Augustus Pease (Uncle Gus’s Career)

Gus started out with the Harper Torpedo Co. at Rynd Farm north of Oil City on Oil Creek in the 1890’s. Miracles of survival happened from the very beginning. One of these was a narrow escape on Aug. 30, 1901, when hauling a wagon containing cans of nitroglycerin up Bully Hill in the Franklin area.

In 1906 Gus went into a short term partnership with Thomas Kelch of Oil City. They built a nitroglycerin plant at Bully Hill and established headquarters in the famous Oil Exchange Building (now gone) in Oil City. "Uncle" Gus became sole proprietor of this venture in 1910. He built a nitroglycerin factory across the Allegheny River from Brandon downstream from Franklin and had magazines at Franklin, Clintonville and Hendersonville which gave him a prominent place in the well shooting service in Venango County.

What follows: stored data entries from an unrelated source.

-- ==== Sys2Proof/Machine/Msc.lean ====
section
/-! DEFINITION. Physical addresses (R163, R439), the events that units post for the host (R461, R462), and the memory-side
caches (R445, R447, R448); the object tables (R162). -/
namespace Sys2Proof.Machine

/-! ## Physical addresses (R163, R439) -/

/-- Bytes of a page (R163). -/
def pageBytes : Nat := 0x200000
def pageSize : Nat := pageBytes
/-- LOC of a page entry (Table 6 of chapter 5). -/
def pageLoc (e : DWord) : Nat := (e.extractLsb' 62 2).toNat
/-- PIN of a page entry. -/
def pagePin (e : DWord) : Bool := e.getLsbD 61
/-- FRAME of a page entry. -/
def pageFrame (e : DWord) : Nat := (e.extractLsb' 0 31).toNat
/-- The local address of a physical address (R163). -/
def localOf (a : Nat) : Nat := a % 2 ^ 42
/-- The package of a physical address. -/
def packageOf (a : Nat) : Nat := a / 2 ^ 42
/-- The address decodes to HBM4E (Table 1 of chapter 16). -/
def isHbm (a : Nat) : Bool := localOf a / 2 ^ 39 == 0
/-- The address decodes to the second tier. -/
def isSecond (a : Nat) : Bool := localOf a / 2 ^ 40 == 1
/-- The address decodes to memory. -/
def decodes (a : Nat) : Bool := isHbm a || isSecond a
/-- The power quarter of a second-tier address. -/
def quarterOf (a : Nat) : Nat := localOf a / 2 ^ 38 % 4
/-- The die of an HBM4E address. -/
def hbmDie (a : Nat) : Nat := localOf a / 2 ^ 37 % 4

/-- The address lies in a gated second-tier quarter of this package. -/
def State.quarterGated (s : State) (a : Nat) : Bool :=
  isSecond a && packageOf a == s.myPkg && s.quarterOff.getLsbD (quarterOf a)
/-- The address lies in a quarter that is waking (R452). -/
def State.quarterWakes (s : State) (a : Nat) : Bool :=
  isSecond a && packageOf a == s.myPkg && s.quarterWaking.getLsbD (quarterOf a)

/-- The stacked clock of a die is changing: requests for its stacked layers are held (R453). -/
def State.dieHeld (s : State) (die : Nat) : Bool := (s.dies.get {} die).stage != .idle
/-- A request to an address is held now: its quarter wakes, or it would go through the MSC ports of a die whose stacked
clock changes (R452, R453). -/
def State.memHeld (s : State) (a : Nat) : Bool :=
  s.quarterWakes a || (isHbm a && packageOf a == s.myPkg && s.dieHeld (hbmDie a))

def State.slice (s : State) (die : Nat) : MscSt := s.msc.get {} die
def State.setSlice (s : State) (die : Nat) (m : MscSt) : State := { s with msc := s.msc.set {} die m }

/-- A sector of the range has an uncorrectable error: the address of the first (R447). -/
def State.badIn (s : State) (a n : Nat) : Option Nat :=
  (List.range ((a + n + 31) / 32 - a / 32)).findSome? fun i =>
    if s.bad.contains (a / 32 + i) then some (32 * (a / 32 + i)) else none

/-- The uncorrectable sectors among the bytes of a range that are not held: the empty list holds none. -/
def State.badSectors (s : State) (a n : Nat) (held : List (Option Byte)) : List Nat :=
  (List.range ((a + n + 31) / 32 - a / 32)).filterMap fun i =>
    if s.bad.contains (a / 32 + i) && (held == [] || (List.range n).any fun j => (a + j) / 32 == a / 32 + i && ((held[j]?).getD none).isNone)
    then some (a / 32 + i) else none

/-- The same for the bytes that are not held: the empty list holds none. -/
def State.badGap (s : State) (a n : Nat) (held : List (Option Byte)) : Option Nat :=
  if held = [] then s.badIn a n
  else (List.range n).findSome? fun i =>
    if ((held[i]?).getD none).isNone && s.bad.contains ((a + i) / 32) then some (32 * ((a + i) / 32)) else none

/-! ## Events for the host (R461, R462, R469) -/

/-- The port whose ring receives an event that belongs to no work queue: the spec leaves it open. -/
def eventPort (source : Nat) : Nat := Config.eventPort source % 2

Advertisement in the Oil Region Reminiscences of 1907. This publication was a souvenir of the Twenty-first Annual Gathering of the Oil Men of Western Pennsylvania held at Conneaut Lake, July 25, 1907.

In 1910 the Brandon factory blew up and people were killed. Two of the deaths were residents who lived nearby. A house way over on the other side of the River was destroyed. Anybody boarding near to a nitroglycerin factory would be an uneasy tenant (a nitro works was the early equivalent of an atomic plant, maybe worse). Gus rebuilt his plant and then was injured badly when he accidentally hit a couple of drops of nitroglycerin while building a "catch box".

Gus Pease (the last name believed to be a spelling change) became quite a legend in the oil belt and his exploits are still heard of. The fact that he survived so many blasts (more than are described here) had the old timers scratching their heads. They don’t see how he made it.

It has never been positively demonstrated that Augustus "Gus" Pease was a relative. However, there was an Augustus in the family tree who was lost track of about the time when Gus appeared in the oilfields, hence "Uncle" Gus to me.